Cytoplasmic ß-actin mRNA localization was initially observed using in situ hybridization in chicken embryonic skeletal myoblasts and fibroblasts (Lawrence and Singer 1986). Later reporter plasmids expressing different regions of the 3’-UTR of ß-actin mRNA demonstrated that a 54-nucleotide cis-acting “zipcode” element was responsible for the localization of ß-actin mRNA to the cellular periphery (Kislauskis et al. 1994). This 54-nucleotide zipcode sequence is conserved from chicken to mouse and human ß-actin 3’-UTRs. Zipcode Binding Protein 1 (ZBP1; also called IGF2BP1), the key RBP that binds the 54-nucleotide zipcode in the nucleus and regulates localization and translational repression of ß-actin mRNA in the cytoplasm (Farina et al. 2003; Hüttelmaier et al. 2005; Oleynikov and Singer 2003; Wu et al. 2015; Pan et al. 2007), was identified by UV cross linking and affinity purification (Ross et al. 1997). Subsequently, a number of RBPs homologous to ZBP1 were also discovered in human, mouse, flies and frogs (Yisraeli 2005). A timeline highlighting ZBP’s role as a critical RBP for β-actin mRNA localization in different cell types has been illustrated in Figure 1.

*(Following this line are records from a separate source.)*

/-- A pseudo-channel is fenced (R167). -/
def State.pcFenced (s : State) (m pc : Nat) : Bool := s.fld (R.STK_PC m pc) F.STK_PC_STATE == 2

/-- A pseudo-channel is fenced, recorded and entered as a defect (R168). -/
def State.stkFence (s : State) (p : RowPlace) (src : Nat) : State :=
  let s := (s.setFld (R.STK_PC p.m p.pc) F.STK_PC_STATE 2).bump (R.STK_STATUS p.m) F.STK_STATUS_FENCED
  (((s.stkRecord 3 src p 15 0xFF).raise (97 + 4 * p.m)).noteLoss dkPSEUDO_CHANNEL p.m p.pc).stkRecap p.m

/-- The open row of a bank. -/
def State.openRow (s : State) (p : RowPlace) : Option OpenRow := Tab.get (fun _ => none) s.stackState.openRows p.bankKey

/-- The state with a bank's open row replaced. -/
def State.setOpenRow (s : State) (p : RowPlace) (r : Option OpenRow) : State :=
  { s with stackState := { s.stackState with openRows := Tab.set (fun _ => none) s.stackState.openRows p.bankKey r } }

/-- An activation of a bank is counted (R162): one that passes the threshold is answered by a refresh-management
command, after which the count starts again. -/
def State.countActivation (s : State) (p : RowPlace) : State :=
  let n := Tab.get (fun _ => 0) s.stackState.activations p.bankKey + 1
  let t := Tab.get (fun _ => 0) s.stackState.rfm p.m
  let put := fun (s : State) (n : Nat) =>
    ({ s with stackState := { s.stackState with activations := Tab.set (fun _ => 0) s.stackState.activations p.bankKey n } } : State)
  if t ≠ 0 ∧ t < n then (put s 0).emit (.refresh p.m p.pc p.bank true) else put s n

/-- A row is activated: its check sectors are read and its row tag checked (R154, R156). -/
def State.activate (s : State) (p : RowPlace) (src : Nat) : State :=
  let bad := decide (Tab.get (fun _ => 0) s.stackState.tag p.groupKey ≠ 0)
  let s := (s.countActivation p).setOpenRow p (some ⟨p.row, bad, false, false⟩)
  if bad then ((s.bump (R.STK_ERR_CNT p.m) F.STK_ERR_CNT_TAG).stkRecord 2 src p 15 0xFF).raise (97 + 4 * p.m) else s

/-- The row of an access is open, activated if it was not (R156); a command that succeeds ends a run of parity
failures (R167). -/
def State.openFor (s : State) (p : RowPlace) (src : Nat) : State :=
  let k := 64 * p.m + p.pc
  let s : State := { s with stackState := { s.stackState with failures := Tab.drop s.stackState.failures k } }
  match s.openRow p with
  | some r => if r.row = p.row then s else s.activate p src
  | none => s.activate p src

/-- The tag of the open row failed, and every access to the row fails (R154). -/
def State.rowBad (s : State) (p : RowPlace) : Bool :=
  match s.openRow p with
  | some r => r.bad
  | none => false

/-- A check sector of the open row has changed (R156). -/
def State.dirty (s : State) (p : RowPlace) : State :=
  match s.openRow p with
  | some r => s.setOpenRow p (some (if p.j ≤ 7 then { r with dirty30 := true } else { r with dirty31 := true }))
  | none => s
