/-- A handed entry's blocks go to the controller (R182), and the entry frees. -/
def State.mbAccept (s : State) (m i : Nat) : State :=
  let x := s.slice m
  match x.merging[i]? with
  | none => s
  | some e =>
    let put := fun (s : State) (b : Nat) =>
      let data := (e.bytes.drop (64 * b)).take 64
      if data.all Option.isNone then s else (s.stkWriteBlock (lineBlock m e.line b) e.cls data).2
    let s := put (put s 0) 1
    s.setSlice m { s.slice m with merging := (s.slice m).merging.eraseIdx i }

/-- Every entry of a line goes to the controller, oldest first. -/
def State.mbDrain (s : State) (m l : Nat) : Nat → State
  | 0 => s
  | n + 1 =>
    match (s.slice m).merging.findIdx? fun e => e.line == l with
    | some i => State.mbDrain (s.mbAccept m i) m l n
    | none => s

/-- Bytes of a line that a write enters in the merging buffer (R181): into the open entry, else a new one. -/
def SliceState.merge (x : SliceState) (l cls : Nat) (bytes : List (Option Byte)) : SliceState :=
  match x.merging.findIdx? fun e => e.line == l && e.isOpen with
  | some i => { x with merging := x.merging.modify i fun e =>
      { e with bytes := List.zipWith (fun o n => if n.isSome then n else o) e.bytes bytes } }
  | none => { x with merging := x.merging ++ [⟨l, cls, bytes, true⟩] }

/-- A write is accepted (R180, R184): the array's copy is updated unless a disable is in progress (R192), and a pending
register records the bytes. -/
def State.mscAccept (s : State) (m l cls : Nat) (bytes : List (Option Byte)) : State :=
  let x := s.slice m
  let x : SliceState := match (if s.mscOn m then x.hit l else none) with
    | some w => x.setWay (setOf l) w ((x.way (setOf l) w).map fun c => { c with data := mergeBytes c.data bytes })
    | none => x
  let x : SliceState := { x with misses := x.misses.map fun r =>
    if r.line = l then { r with written := List.zipWith (fun o n => if n.isSome then n else o) r.written bytes } else r }
  s.setSlice m (x.merge l cls bytes)

/-- The bytes of a line that do not lie on fenced pseudo-channels (R198). -/
def State.liveBytes (s : State) (m l : Nat) (bytes : List (Option Byte)) : List (Option Byte) :=
  let part := fun b =>
    let p := s.blockPlace (lineBlock m l b)
    let bs := (bytes.drop (64 * b)).take 64
    if s.pcFenced p.m p.pc then bs.map fun _ => none else bs
  part 0 ++ part 1

/-- The reads of a fill: both blocks, charged to the register's class (R183, R342). -/
def State.mscFetch (s : State) (m l cls : Nat) : Nat × Nat × List Byte × State :=
  let get := fun (s : State) (b : Nat) =>
    let key := lineBlock m l b
    let p := s.blockPlace key
    (if s.pcFenced p.m p.pc then s else s.rglCharge p.m cls 64).stkReadBlock key 0
  let (c0, d0, s) := get s 0
  let (c1, d1, s) := get s 1
  (c0, c1, d0 ++ d1, s)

RNA reporter assays (Kislauskis et al. 1994), biochemical (Farina et al. 2003) and structural characterization of the 54-nucleotide zipcode led to the identification of a minimal 28-nucleotide consensus bipartite element that is specifically recognized by ZBP1 (Chao et al. 2010; Patel et al. 2012). The structural studies also showed that ZBP1KH34 (third and fourth hnRNP K-homology domains) specifically binds the bipartite ß-actin 3’-UTR element, with ZBP1KH4 and ZBP1KH3 recognizing ß-actin 5’-CGGAC-3’ and 5’-(C/A)CA(C/U)-3’ sequences, respectively (Chao et al. 2010; Patel et al. 2012). For each consensus sequence to bind to the two protein binding sites on opposite ends of ZBP1KH34, the RNA must loop around the protein. The distortion sequesters the stop codon of ß-actin mRNA and likely contributes to translational repression (Fig 2, Fig 3AD, (Chao et al. 2010; Wu et al. 2015)).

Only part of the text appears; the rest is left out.